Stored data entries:
————

-- ==== Sys2Proof/Machine/SpliceOps.lean ====
section
/-! DEFINITION. Splices and wear requests, which the wales' rows, calibration, hops and faults share (R421 to R424). -/

namespace Sys2Proof.Machine

/-- The spare of wale `w`, by physical number (R19). -/
def sparePhys (w : Nat) : Nat := 17 * w + 16

/-- The physical strand behind strand `k` is marked FAILED (R408). -/
def State.strandDead (s : State) (k : Nat) : Bool := s.flag ⟨WAL_FAILED (waleOf k), s.get (STR_STATUS_PHYS k) - 17 * waleOf k, 1⟩

/-- The repair map has to be written: PENDING shows it until a write of it commits (R417). -/
def queueRepairMap (s : State) : State := s.raise BIST_MAP_STATUS_PENDING

/-- The wear requests recorded against strands show in BIST_WEAR_PEND_S, one bit a wale. -/
def showWear (w : Nat) (s : State) : State :=
  s.putFlag (mapBit BIST_WEAR_PEND_S w) (s.wearStrands.any fun k => waleOf k == w)

/-- A strand's wear request is discharged (R421). -/
def dischargeWear (k : Nat) (s : State) : State :=
  if s.wearStrands.contains k then
    (showWear (waleOf k) { s with wearStrands := (s.wearStrands.filter fun j => j != k), wearWait := (s.wearWait.filter fun j => j != k) }).raise BIST_EVENT_WEAR_DONE
  else s

/-- The strand has taken its wale's spare (R422 step 5): PHYS, WAL_SPARE and WAL_FAILED show it, a residual cause ends, the repair map is
queued and a wear request discharged. The spare has left FREE for good, which WAL_EVENT shows (DEDUCED, log entry 26). -/
def spliceDone (k : Nat) (s : State) : State :=
  let w := waleOf k
  let old := s.get (STR_STATUS_PHYS k)
  let t := (s.put (STR_STATUS_PHYS k) (sparePhys w)).put (WAL_SPARE_STATE w) 2
  let t := (t.put (WAL_SPARE_POS w) (k % 16)).put ⟨WAL_FAILED w, old - 17 * w, 1⟩ 1
  let t := ((t.raise (WAL_EVENT_SPLICED w)).raise (WAL_EVENT_SPARE_GONE w)).put WAL_SPLICE_STATUS_STATE 2
  let t := t.put WAL_SPLICE_STATUS_STRAND k
  let t := { t with splices := t.splices.filter fun c => c.1 != w }
  let t := t.modStrand k fun x => { x with failRun := 0 }
  let t := setReason STR_STATUS_NR_RES false k t
  let t := unparkSpokes SPK_STATUS_C_RES (t.strandSpokes k) t
  let t := match t.strandBasket k with | some b => clearCause (srcStrand k) .resFault b t | none => t
  settleStrand k (dischargeWear k (queueRepairMap (refreshCal k t)))

/-- The phase with which a splice begins: the spare's cells are swept first unless they are VALID (R422 step 1). -/
def State.spareValid (s : State) (w : Nat) : Bool :=
  s.mget (cellState (cellAt (sparePhys w) (s.mget (roleMain (sparePhys w))))) == 1 &&
    s.mget (cellState (cellAt (sparePhys w) (s.mget (roleComp (sparePhys w))))) == 1

/-- A splice of strand `k` starts: a calibration of its wale ends ABANDONED, the spare is SPLICING, and a strand that does not run takes it
at once (R422, R223). -/
def spliceBegin (k : Nat) (s : State) : State :=
  let w := waleOf k
  let t := calAbandon 0x23 w s
  let t := ((t.put (WAL_SPARE_STATE w) 1).put WAL_SPLICE_STATUS_STATE 1).put WAL_SPLICE_STATUS_STRAND k
  if !t.flag (STR_STATUS_RUN k) then spliceDone k t
  else
    let p := t.flag (STR_STATUS_NR_RES k)
    let ok := t.spareValid w
    let t := setSplice w ⟨k, if ok then .waitShadow else .cal, 0, 0, p⟩ t
    if ok then t
    else setUnit w { (t.unit w) with run := some { target := 16, force := false, stage := if t.tdcFresh w then .sweep 0 else .tdc, phys := sparePhys w, rotates := false } } t

/-- The conditions of R422 hold but for the load's, which waits. -/
def State.spliceOk (s : State) (k : Nat) : Bool :=
  let w := waleOf k
  s.get (WAL_SPARE_STATE w) == 0 && (s.splice? w).isNone &&
    (match s.waleRim w with
      | some n => match (s.rim n).mig with | some g => !(g.hitless && g.locked) | none => true
      | none => true)

/-- A splice that is accepted starts, or waits for a load that includes the strand (R422). -/
def spliceStart (k : Nat) (s : State) : State :=
  if s.loadIncludesStrand k then { s with spliceWait := k :: s.spliceWait.filter fun j => j != k } else spliceBegin k s

/-- A wear-driven or residual splice starts where it may (R131, R421). -/
def spliceIfFree (k : Nat) (s : State) : State := if s.spliceOk k then spliceStart k s else s

/-- The wear request of strand `k` is acted on: its splice starts, or it stays pending until the spare becomes FREE (R421). -/
def wearSplice (k : Nat) (s : State) : State :=
  if s.spliceOk k then spliceStart k { s with wearWait := s.wearWait.filter fun j => j != k }
  else if s.wearWait.contains k then s else { s with wearWait := k :: s.wearWait }

/-- A strand's drift has crossed its threshold: a wear request (R232, R421). -/
def wearStrand (k : Nat) (s : State) : State :=
  let t := raiseW (srcStrand k) .dtcWear (s.strandBasket k) (s.get (STR_STATUS_PHYS k)) s
  let t := if t.wearStrands.contains k then t else showWear (waleOf k) { t with wearStrands := k :: t.wearStrands }
  let t := t.raise BIST_EVENT_WEAR_REQ
  if t.flag BIST_WEAR_POLICY_AUTO_STRAND then wearSplice k t else t

/-- The spare's own sweep has ended: the splice goes on to its shadow start; after a rejection it is ABANDONED with the spare FREE (R422 step 1;
DEDUCED, log entry 26). -/
def spliceCalDone (w : Nat) (ok : Bool) (s : State) : State :=
  match s.splice? w with
  | some x => if x.phase = .cal then (if ok then setSplice w { x with phase := .waitShadow } s else spliceAbandon 0 w s) else s
  | none => s

/-- The spare fails: WAL_SPARE reads FAILED, SPARE_GONE is set and raised (R423). -/
def spliceFail (w : Nat) (s : State) : State :=
  match s.splice? w with
  | some x =>
    let t := (spliceAbandon 3 w s).raise (WAL_EVENT_SPARE_GONE w)
    raiseW (srcWale w) .spareGone (t.strandBasket x.strand) 0 t
  | none => s

/-- The strand of a splice has become not ready through its residual: its alignment and verification are omitted (R422). -/
def spliceParked (k : Nat) (s : State) : State :=
  match s.splice? (waleOf k) with
  | some x => setSplice (waleOf k) { x with parked := true, phase := if x.phase = .shadow ∨ x.phase = .verify then .handover else x.phase } s
  | none => s

/-- A STOP has committed on the strand: its splice completes by remapping (R423). -/
def spliceStopped (k : Nat) (s : State) : State :=
  match s.splice? (waleOf k) with
  | some x => if x.strand = k ∧ x.phase ≠ .cal then spliceDone k s else s
  | none => s

end Sys2Proof.Machine
end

————

● WORK REQUIRED: Which of the lines above carry the string "residual"? Pick them out and copy them.

● RESPONSE AREA:
/-- The strand has taken its wale's spare (R422 step 5): PHYS, WAL_SPARE and WAL_FAILED show it, a residual cause ends, the repair map is
/-- A wear-driven or residual splice starts where it may (R131, R421). -/
/-- The strand of a splice has become not ready through its residual: its alignment and verification are omitted (R422). -/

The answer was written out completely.